Over and above the risk of OP, other clinical factors predict those at increased risk of fracture, including:4

Previous fragility fracture:

  • Fractures sustained in falls from standing height or less, in which bone damage is disproportional to the degree of trauma. Includes vertebral compression fractures not attributable to previous major trauma, which may be suggested by height loss.
  • Where other disease has been ruled out, patients with low trauma fragility fractures may have OP and are at high risk of other fragility fractures within 10 years.
  • Fractures of the hip, vertebra, humerus, and wrist are most closely associated with OP and increased future fracture risk whereas those of the skull, fingers, toes, and patella fractures are not.

A fall in the last year

High risk of falling as determined by:

  • Physical frailty or significant weight loss (loss of muscle mass). Refer to Frailty in Older Adults – Early Identification and Management
  • A global assessment of functional mobility like the timed ‘Up and Go’ test5
  • Poor strength
  • Balance problems
  • Gait problems
  • Dizziness
  • Poor vision
  • Psychotropic medications
  • Cardiac insufficiency
  • Urinary frequency and toileting issues
  • Other validated tests6

TOP

Algorithm 1: Recommendations for evaluation and management of osteoporotic and fragility fracture risk

TOP

Step 2: Risk Stratification

2.1 Levels of risk

Fracture risk estimation, using known risk factors and a clinical assessment tool, can be used to categorize patients as Low (< 10% in next 10 years), Moderate (10 – 20% in next 10 years) or High (> 20% in 10 years) fracture risk.

2.2 Risk stratification using Dual-Energy X-Ray Absorptiometry (DXA) BMD

BMD is not indicated unless patients (men and women) are age > 65 years, at moderate risk of fracture (10 - 20% 10-year risk), and results are likely to alter patient care.7,8,9 There has been a shift away from BMD and towards emphasizing multivariate fracture risk using a risk calculation model (FRAX® or CAROC). BMD is not recommended to be used alone as it explains only a portion of fracture risk. If a clinical risk assessment tool suggests moderate fracture risk category, consider BMD testing to further stratify risk and guide treatment; if high risk, consider treatment.

BMD is NOT indicated for:

  • Investigation of chronic back pain
  • Investigation of exaggerated dorsal kyphosis (fractures are best excluded by radiography)
  • Screening women aged < 65 years, unless significant clinical risk factors have been identified
  • Part of a routine evaluation around the time of menopause
  • Confirmation of OP when a fragility fracture occurs

T-score classification (number of standard deviations above or below the mean peak BMD):6

  • Normal: T is -1 and above
  • Osteopenia: T is -1.1 to -2.4
  • Osteoporosis: T -2.5 and below
  • Established or severe OP: T is -2.5 or below and one or more prevalent low-trauma fractures

DXA is a quantitative test and it requires careful quality assurance. Structural abnormalities, positioning, artifacts (e.g., body weight), and analysis can significantly affect results.9

2.3 Laboratory testing (bone turnover markers and vitamin D)

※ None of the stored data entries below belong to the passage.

-- ==== Sys2Proof/Machine/RegWrite.lean ====
section
/-! DEFINITION. REGISTER_WRITE: a store of a word anywhere in a lane's address map (R6 to R8, R22 to R30, R40, R43,
R313). -/

namespace Sys2Proof.Machine

/-- The word as its access types leave it (Table SCP-4): RW bits take the value, W1C bits written 1 clear, but not where
hardware writes them at the same elapsed time (R8, R167); every other bit stays. -/
def State.plainWrite (s : State) (r : RegRow) (a v : Nat) : State :=
  let rw := s.w1c a r.rw
  s.setN a (clearBits 32 (s.rn a) (rw ||| (r.w1c &&& s.w1c a v)) ||| (v &&& rw))

/-- The KIND under which a write is refused (R25, R26); none where its requester may write. -/
def State.writeKind (s : State) (req : Nat) (r : RegRow) (i a v : Nat) (early : Bool) : Option Nat :=
  let unit := fun u => if s.mayWrite req u early then none else some 1
  match r.own with
  | .status | .anyCore | .quePend => none
  | .headstock => if req = 1 then none else some 2
  | .granted u d => unit (u + i / d)
  | .entryGroup => unit (24 + (if a = SPN_DONE.adr then v % 256 else s.rf TSK_CHALCFG.ENTRY) / 16)
  | .flowUnit => unit (47 + v % 512 / 64)
  | .queEnd => if (if a = QUE_POST.adr i then s.isProd i req early else s.isCons i req early) then none else some 1
  | .newFlags => if a < TLY_NEWA.adr 0 ∧ req ≠ 1 then some 2 else none

/-- QUE_PENDk: the consumer end of a queue clears its bit (R377); a bit of another queue is refused. -/
def State.pendWrite (s : State) (req k a v : Nat) (early : Bool) : State :=
  let own := maskOf ((bitList 32 v).filter (fun i => s.isCons (32 * k + i) req early))
  let s := s.setN a (clearBits 32 (s.rn a) (s.w1c a own))
  if own = v then s else s.violate a req 1

/-- LANE_GRANTn: the Headstock's write moves the unit as LANE_GRANT does (R27, R28, R30, R41). -/
def State.grantWrite (s : State) (u o : Nat) : State :=
  if !s.up || u == 63 || !unitAllows u o || s.owner u == o || s.moving u then s
  else s.startMove u o none

/-- LANE_FAULT_INFO: clearing VALID also clears COUNT; a refused access at the same elapsed time is captured anew (R40). -/
def State.faultInfoWrite (s : State) (v : Nat) : State :=
  if !v.testBit 31 then s
  else match s.lane.lastFault.filter (fun x => x.1 == s.now) with
    | some (_, addr, info) => (s.setN LANE_FAULT_ADDR.adr addr).setN LANE_FAULT_INFO.adr info
    | none => (s.wb LANE_FAULT_INFO.VALID false).wf LANE_FAULT_INFO.COUNT 0

/-- PWM_TRIPSTAT (R90): TRIPPED stays while LEVEL is 1. -/
def State.tripWrite (s : State) (v : Nat) : State :=
  let v := s.w1c PWM_TRIPSTAT.adr v
  let t := clearBits 4 (v % 16) (s.rf PWM_TRIPSTAT.LEVEL)
  let s := s.wf PWM_TRIPSTAT.TRIPPED (clearBits 4 (s.rf PWM_TRIPSTAT.TRIPPED) t)
  (s.wf PWM_TRIPSTAT.BLANKSEEN (clearBits 4 (s.rf PWM_TRIPSTAT.BLANKSEEN) (v / 16 % 16))).tripRecalc

/-- SPN_PERIODm, SPN_PHASEm and SPN_ACTm: written only while the entry's effective enable and its outstanding flag are
both 0 (R56). -/
def State.entryWrite (s : State) (r : RegRow) (m a v : Nat) : State :=
  let s := s.entriesTake
  if s.entryBusy m then s else s.plainWrite r a v

/-- PWM_BANKCTLn: RUN (R70, R96) and COMMIT (R73). A write of both arms the bank first, so that its commit is taken
(DESIGN CHOICE, log entry 53: the spec gives no order). -/
def State.bankCtlWrite (s : State) (b v : Nat) : State :=
  let s := s.runWrite b (v.testBit 0)
  if v.testBit 1 then s.commitWrite b else s

/-- FBC_CTLn: DCIE, PRESET (R138), CLRSUSP (R133). -/
def State.fbcCtlWrite (s : State) (n v : Nat) : State :=
  let s := s.wb (FBC_CTL.DCIE n) (v.testBit 1)
  let s := if v.testBit 2 then s.presetWrite n else s
  if v.testBit 3 then s.wb (FBC_STAT.SUSPECT n) false else s

/-- TLY_SRCCFGn: a safety-classed or reserved source, and a LANE bit, are refused (R290). -/
def State.srcCfgWrite (s : State) (n v : Nat) : State :=
  if !srcListed n || srcSafe (s.rf TLY_FWCLASS.SAFE) n || v.testBit 30 then s else (s.setN (TLY_SRCCFG.adr n) v).eflEval

/-- TLY_CTRL.FORCE: only TLY_EFL_TEST sets it. -/
def State.forceWrite (s : State) (v : Nat) : State := if v.testBit 31 then s else (s.wb TLY_CTRL.FORCE false).eflEval

/-- AST_INJCTL.ARM: only AST_INJ_ARM sets a bit (R348). -/
def State.armWrite (s : State) (v : Nat) : State := s.armChange (s.rf AST_INJCTL.ARM &&& v)

/-- QUE_CFGq and QUE_BASEq: a queue is enabled, disabled or changed (R379). -/
def State.queCfgWrite (s : State) (q v : Nat) : State :=
  if s.rb (QUE_CFG.EN q) then
    (if v.testBit 31 then (s.setN (QUE_CFG.adr q) (v &&& 0xFFFFC00F)).readmit q else (s.setN (QUE_CFG.adr q) (v &&& 0xFFFFC00F)).queOff q)
  else if v.testBit 31 then s.queEnable q v (s.rn (QUE_BASE.adr q)) else s.setN (QUE_CFG.adr q) (v &&& 0xFFFFC00F)

/-- ARB_CTLa: LIMIT, and SWITCH (R364). -/
def State.arbCtlWrite (s : State) (a v : Nat) : State :=
  let s := s.limitSet a (v / 256 % 256)
  if v.testBit 31 then s.switchReq a else s

/-- What a write does at the registers whose writes act: the lane, the Spindle, PWM, FBC and the converter. -/
def State.actWriteA (s : State) (r : RegRow) (i a v : Nat) : Option State :=
  if r.base = LANE_GRANT.adr 0 then some (s.grantWrite i (v % 32))
  else if a = LANE_FAULT_INFO.adr then some (s.faultInfoWrite v)
  else if r.base = SPN_PERIOD.adr 0 ∨ r.base = SPN_PHASE.adr 0 ∨ r.base = SPN_ACT.adr 0 then some (s.entryWrite r i a v)
  else if r.base = SPN_GRPEN.adr 0 then some (s.grpenWrite i v)
  else if a = SPN_DONE.adr then some (s.spnDone (v % 256))
  else if a = SPN_LEDGER_CLR.adr then some (s.ledgerClear v)
  else if a = PWM_TRIPSTAT.adr then some (s.tripWrite v)
  else if r.base = PWM_BANKCTL.adr 0 then some (s.bankCtlWrite i v)
  else if r.base = FBC_CTL.adr 0 then some (s.fbcCtlWrite i v)
  else if a = ADC_SEQCTL.adr then some (s.adcStart (v % 65536))
  else if a = PMU_WDKICK.adr then some (s.wdKick (v % 256))
  else if r.base = CAN_CTL.adr 0 then some (s.canCtl i (v.testBit 0) (v.testBit 1))
  else none

/-- The same for the Tailstock, the Tally, the network, queues and arbiters. -/
def State.actWriteB (s : State) (req : Nat) (r : RegRow) (i j a v : Nat) (early : Bool) : Option State :=
  if a = TSK_OUTREQ.adr then some (s.outReq (v % 256))
  else if a = TSK_RESPONSE.adr then some (s.responseWrite v)
  else if a = TLY_CTRL.adr then some (s.forceWrite v)
  else if r.base = TLY_SRCCFG.adr 0 then some (s.srcCfgWrite i v)
  else if r.own = .newFlags then some (s.newClear req a v)
  else if a = TLY_FWRAISE.adr then some (s.fwRaise req v)
  else if a = ANW_HANDOFF.adr then some (if s.isTx (v % 512) then s.sealStart (v % 512) none none else s)
  else if a = AST_INJCTL.adr then some (s.armWrite v)
  else if r.base = AST_INJTGT.adr 0 ∨ r.base = AST_INJPAR.adr 0 ∨ r.base = AST_INJSTART.adr 0 then
    (if (s.rf AST_INJCTL.ARM).testBit i then some s else none)
  else if r.own = .quePend then some (s.pendWrite req i a v early)
  else if r.base = QUE_CFG.adr 0 then some (s.queCfgWrite i v)
  else if r.base = QUE_BASE.adr 0 then some ((s.setN a (v &&& 0xFFFFFFC0)).readmit i)
  else if r.base = QUE_POST.adr 0 then some (s.post i (v % 8192))
  else if r.base = QUE_TAKE.adr 0 then some (s.take i (v % 8192))
  else if r.base = QUE_RET.adr 0 then some (s.giveBackTo i (v % 8192))
  else if r.base = ARB_CTL.adr 0 then some (s.arbCtlWrite i v)
  else if r.base = ARB_PRIOLO.adr 0 then some (s.prioWrite i v (s.rn (ARB_PRIOHI.adr i)))
  else if r.base = ARB_PRIOHI.adr 0 then some (s.prioWrite i (s.rn (ARB_PRIOLO.adr i)) v)
  else if r.base = ARB_TBL.adr 0 0 then some (s.tableWrite i (j / 16) (j % 16) v)
  else if r.base = LPE_CTXX.adr 0 0 then some (s.writeSlot i j v)
  else none

/-- A write that its requester may make. -/
def State.regApply (s : State) (req : Nat) (r : RegRow) (i j a v : Nat) (early : Bool) : State :=
  (s.actWriteA r i a v).getD ((s.actWriteB req r i j a v early).getD (s.plainWrite r a v))

/-- A write to an address of a block: a reserved offset discards it (R22, R43). -/
def State.blockWrite (s : State) (req a v : Nat) (early : Bool) : State :=
  if s.noEndpoint a then s
  else match regRow a with
  | none => s
  | some (r, i, j) =>
    match s.writeKind req r i a v early with
    | some kind => s.violate a req kind
    | none => s.regApply req r i j a v early

/-- A store to lane SRAM; one that touches the buffer of a TX context passes the grant test of its unit (R313). -/
def State.sramWrite (s : State) (req a v : Nat) (early : Bool) : State :=
  let l := (leBytes 4 v).take (0x20600000 - a)
  let touched := s.txFlows.filter (fun f => decide (s.flowBase f < a + l.length) && decide (a < s.flowBase f + s.rf (ANW_FLOWBUF.LEN f)))
  if touched.all (fun f => s.mayWrite req (47 + f / 64) early) then s.memStore a l else s.violate a req 1

/-- The TCMs that a requester's store reaches: its own core's, of a pair both cores' (R21, R218). -/
def tcmKeys (req : Nat) : List Nat := if 2 ≤ req ∧ req ≤ 4 then [2 * req + 4, 2 * req + 5] else [req]

/-- The pages of a store count as written since the pair's last checkpoint (R225). -/
def State.markDirty (s : State) (p a n : Nat) : State :=
  let x := s.pair p
  let new := ((List.range n).map (fun i => tcmPage (a + i))).eraseDups.filter (fun k => !x.dirty.contains k)
  s.setPair p { x with dirty := x.dirty ++ new }

/-- A store through the TCM window. -/
def State.tcmWrite (s : State) (req a v : Nat) : State :=
  let l := (leBytes 4 v).take (0x140000 - a)
  let s := { s with tcm := (tcmKeys req).foldl (fun t k => mset t k (memPuts (mget [] s.tcm k) a l)) s.tcm }
  match ownerPair req with
  | some p => s.markDirty p a l.length
  | none => s

/-- A store at an address by a requester (Table LANE-3). -/
def State.store (s : State) (req a v : Nat) (early : Bool) : State :=
  if !reaches req a then s.accessFault a req true
  else match region a with
  | some 1 => s.tcmWrite req a v
  | some 2 => s.sramWrite req a v early
  | some 3 => s.blockWrite req a v early
  | _ => s.accessFault a req true

/-- REGISTER_WRITE (R22 to R30). -/
def execRegisterWrite (req addr : Nat) (value : Word) (early : Bool) (s : State) : Res :=
  s.whenOn fun s => s.store req addr value.toNat early

end Sys2Proof.Machine
end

Indications: Blood tests are not indicated to make an OP diagnosis or determine risk. Blood tests are only useful to establish or to rule out secondary causes of OP. Refer to Appendix B - Testing for Suspected Secondary Causes of OP in Selected Patients (PDF, 211KB).

Bone turnover markers: At present no single or combined assay is recommended except in specific circumstances.10Assays have a proven use in research studies involving large samples but they are complex and variation is too great to be useful at the individual level.

Vitamin D: Routine testing is not required to diagnose OP or before/after starting vitamin D supplementation. Refer to Vitamin D Testing Protocol.

TOP

Step 3: Lifestyle Advice (Regardless of Risk Level)

Nutrition: Help reduce fracture risk via adequate daily calcium and vitamin D. Note: doses recommended below for calcium and vitamin D represent total intake from diet and supplements.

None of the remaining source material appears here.